Mumbai: The Reserve Bank of India (RBI) on Tuesday injected Rs 48,014 crore into the banking system through a seven-day variable rate repo (VRR) auction. The move is aimed at supporting short-term liquidity in the system.
The funds were provided at a cut-off rate and weighted average rate of 5.26%, according to official data.
Lower Than Expected Infusion
The liquidity injected was much lower than the notified amount of Rs 1.50 lakh crore. This came despite a sharp fall in liquidity levels due to advance tax payments by companies.
Banks did not demand the full amount offered, which resulted in a lower infusion than expected.
What Is VRR Auction?
A VRR auction is a tool used by RBI to provide short-term funds to banks. Under this system, banks bid for funds at different interest rates for a fixed period, in this case, seven days.
This helps the central bank manage liquidity and keep interest rates stable.
Liquidity Drops Sharply
Liquidity in the banking system has seen a sharp decline. As of March 16, surplus liquidity stood at around Rs 75,483 crore.
This is a significant drop from Rs 2.08 lakh crore recorded on March 15, before advance tax payments were made.
More Pressure Expected
Liquidity conditions are expected to tighten further in the coming days.

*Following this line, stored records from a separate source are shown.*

/-- The coefficients of d are those of the design formulas of its TYPE, for the shared terms V and K
(41_filters.md R256-R261). -/
def BqDesigned (T : Transc) (fs : F32) (d : Biquad) (v k : F32) : Prop :=
  ∃ kk one two kq vq oq s2v s2k vkk : F32, kk = mul k k ∧ one = ⟨0x3F800000⟩ ∧ two = ⟨0x40000000⟩ ∧
    kq = div k d.q ∧ vq = mul (div v d.q) k ∧ oq = mul (div one d.q) k ∧
    s2v = mul (sqrt (mul two v)) k ∧ s2k = mul (sqrt two) k ∧ vkk = mul (mul v k) k ∧
    match d.type with
    | .lp6 => ∃ p, p = T.exp32 (neg (div (mul ⟨0x40C90FDB⟩ d.freq) fs)) ∧
      d.a1 = neg p ∧ d.a2 = ⟨0x00000000⟩ ∧ d.b2 = ⟨0x00000000⟩ ∧ d.b0 = add one d.a1 ∧ d.b1 = ⟨0x00000000⟩
    | .hp6 => ∃ p, p = T.exp32 (neg (div (mul ⟨0x40C90FDB⟩ d.freq) fs)) ∧
      d.a1 = neg p ∧ d.a2 = ⟨0x00000000⟩ ∧ d.b2 = ⟨0x00000000⟩ ∧ d.b0 = div (sub one d.a1) two ∧ d.b1 = neg d.b0
    | .lp => ∃ n, n = div one (add (add one kq) kk) ∧
      d.a1 = mul (mul two (sub kk one)) n ∧ d.a2 = mul (add (sub one kq) kk) n ∧
      d.b0 = mul kk n ∧ d.b1 = mul two d.b0 ∧ d.b2 = d.b0
    | .hp => ∃ n, n = div one (add (add one kq) kk) ∧
      d.a1 = mul (mul two (sub kk one)) n ∧ d.a2 = mul (add (sub one kq) kk) n ∧
      d.b0 = mul one n ∧ d.b1 = mul ⟨0xC0000000⟩ d.b0 ∧ d.b2 = d.b0
    | .bp => ∃ n, n = div one (add (add one kq) kk) ∧
      d.a1 = mul (mul two (sub kk one)) n ∧ d.a2 = mul (add (sub one kq) kk) n ∧
      d.b0 = mul kq n ∧ d.b1 = ⟨0x00000000⟩ ∧ d.b2 = neg d.b0
    | .notch => ∃ n, n = div one (add (add one kq) kk) ∧
      d.a1 = mul (mul two (sub kk one)) n ∧ d.a2 = mul (add (sub one kq) kk) n ∧
      d.b0 = mul (add one kk) n ∧ d.b1 = mul (mul two (sub kk one)) n ∧ d.b2 = d.b0
    | .peak =>
      if F32.ge d.gainDb ⟨0x00000000⟩ then
        ∃ n, n = div one (add (add one oq) kk) ∧
          d.b0 = mul (add (add one vq) kk) n ∧ d.b1 = mul (mul two (sub kk one)) n ∧
          d.b2 = mul (add (sub one vq) kk) n ∧ d.a1 = d.b1 ∧ d.a2 = mul (add (sub one oq) kk) n
      else
        ∃ n, n = div one (add (add one vq) kk) ∧
          d.b0 = mul (add (add one oq) kk) n ∧ d.b1 = mul (mul two (sub kk one)) n ∧
          d.b2 = mul (add (sub one oq) kk) n ∧ d.a1 = d.b1 ∧ d.a2 = mul (add (sub one vq) kk) n
    | .lsh =>
      if F32.ge d.gainDb ⟨0x00000000⟩ then
        ∃ n, n = div one (add (add one s2k) kk) ∧
          d.b0 = mul (add (add one s2v) vkk) n ∧ d.b1 = mul (mul two (sub vkk one)) n ∧
          d.b2 = mul (add (sub one s2v) vkk) n ∧ d.a1 = mul (mul two (sub kk one)) n ∧
          d.a2 = mul (add (sub one s2k) kk) n
      else
        ∃ n, n = div one (add (add one s2v) vkk) ∧
          d.b0 = mul (add (add one s2k) kk) n ∧ d.b1 = mul (mul two (sub kk one)) n ∧
          d.b2 = mul (add (sub one s2k) kk) n ∧ d.a1 = mul (mul two (sub vkk one)) n ∧
          d.a2 = mul (add (sub one s2v) vkk) n
    | .hsh =>
      if F32.ge d.gainDb ⟨0x00000000⟩ then
        ∃ n, n = div one (add (add one s2k) kk) ∧
          d.b0 = mul (add (add v s2v) kk) n ∧ d.b1 = mul (mul two (sub kk v)) n ∧
          d.b2 = mul (add (sub v s2v) kk) n ∧ d.a1 = mul (mul two (sub kk one)) n ∧
          d.a2 = mul (add (sub one s2k) kk) n
      else
        ∃ n, n = div one (add (add v s2v) kk) ∧
          d.b0 = mul (add (add one s2k) kk) n ∧ d.b1 = mul (mul two (sub kk one)) n ∧
          d.b2 = mul (add (sub one s2k) kk) n ∧ d.a1 = mul (mul two (sub kk v)) n ∧
          d.a2 = mul (add (sub v s2v) kk) n

end Design

end Sys2Proof.Machine
end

This is mainly due to upcoming Goods and Services Tax (GST) payments, which will lead to more cash outflows from the system.
RBI’s Ongoing Efforts
Since January 2026, the RBI has injected around Rs 3.50 lakh crore of durable liquidity through open market operations (OMO), where it buys government securities.
These steps are taken to ensure enough money is available in the banking system.
Impact On Interest Rates
Due to continuous liquidity support, overnight interest rates have remained below the repo rate. This helps banks borrow funds at lower costs and maintain stability in the financial system.
The RBI continues to actively manage liquidity to support the banking system amid fluctuating cash flows. Its timely actions aim to keep interest rates stable and ensure smooth functioning of financial markets.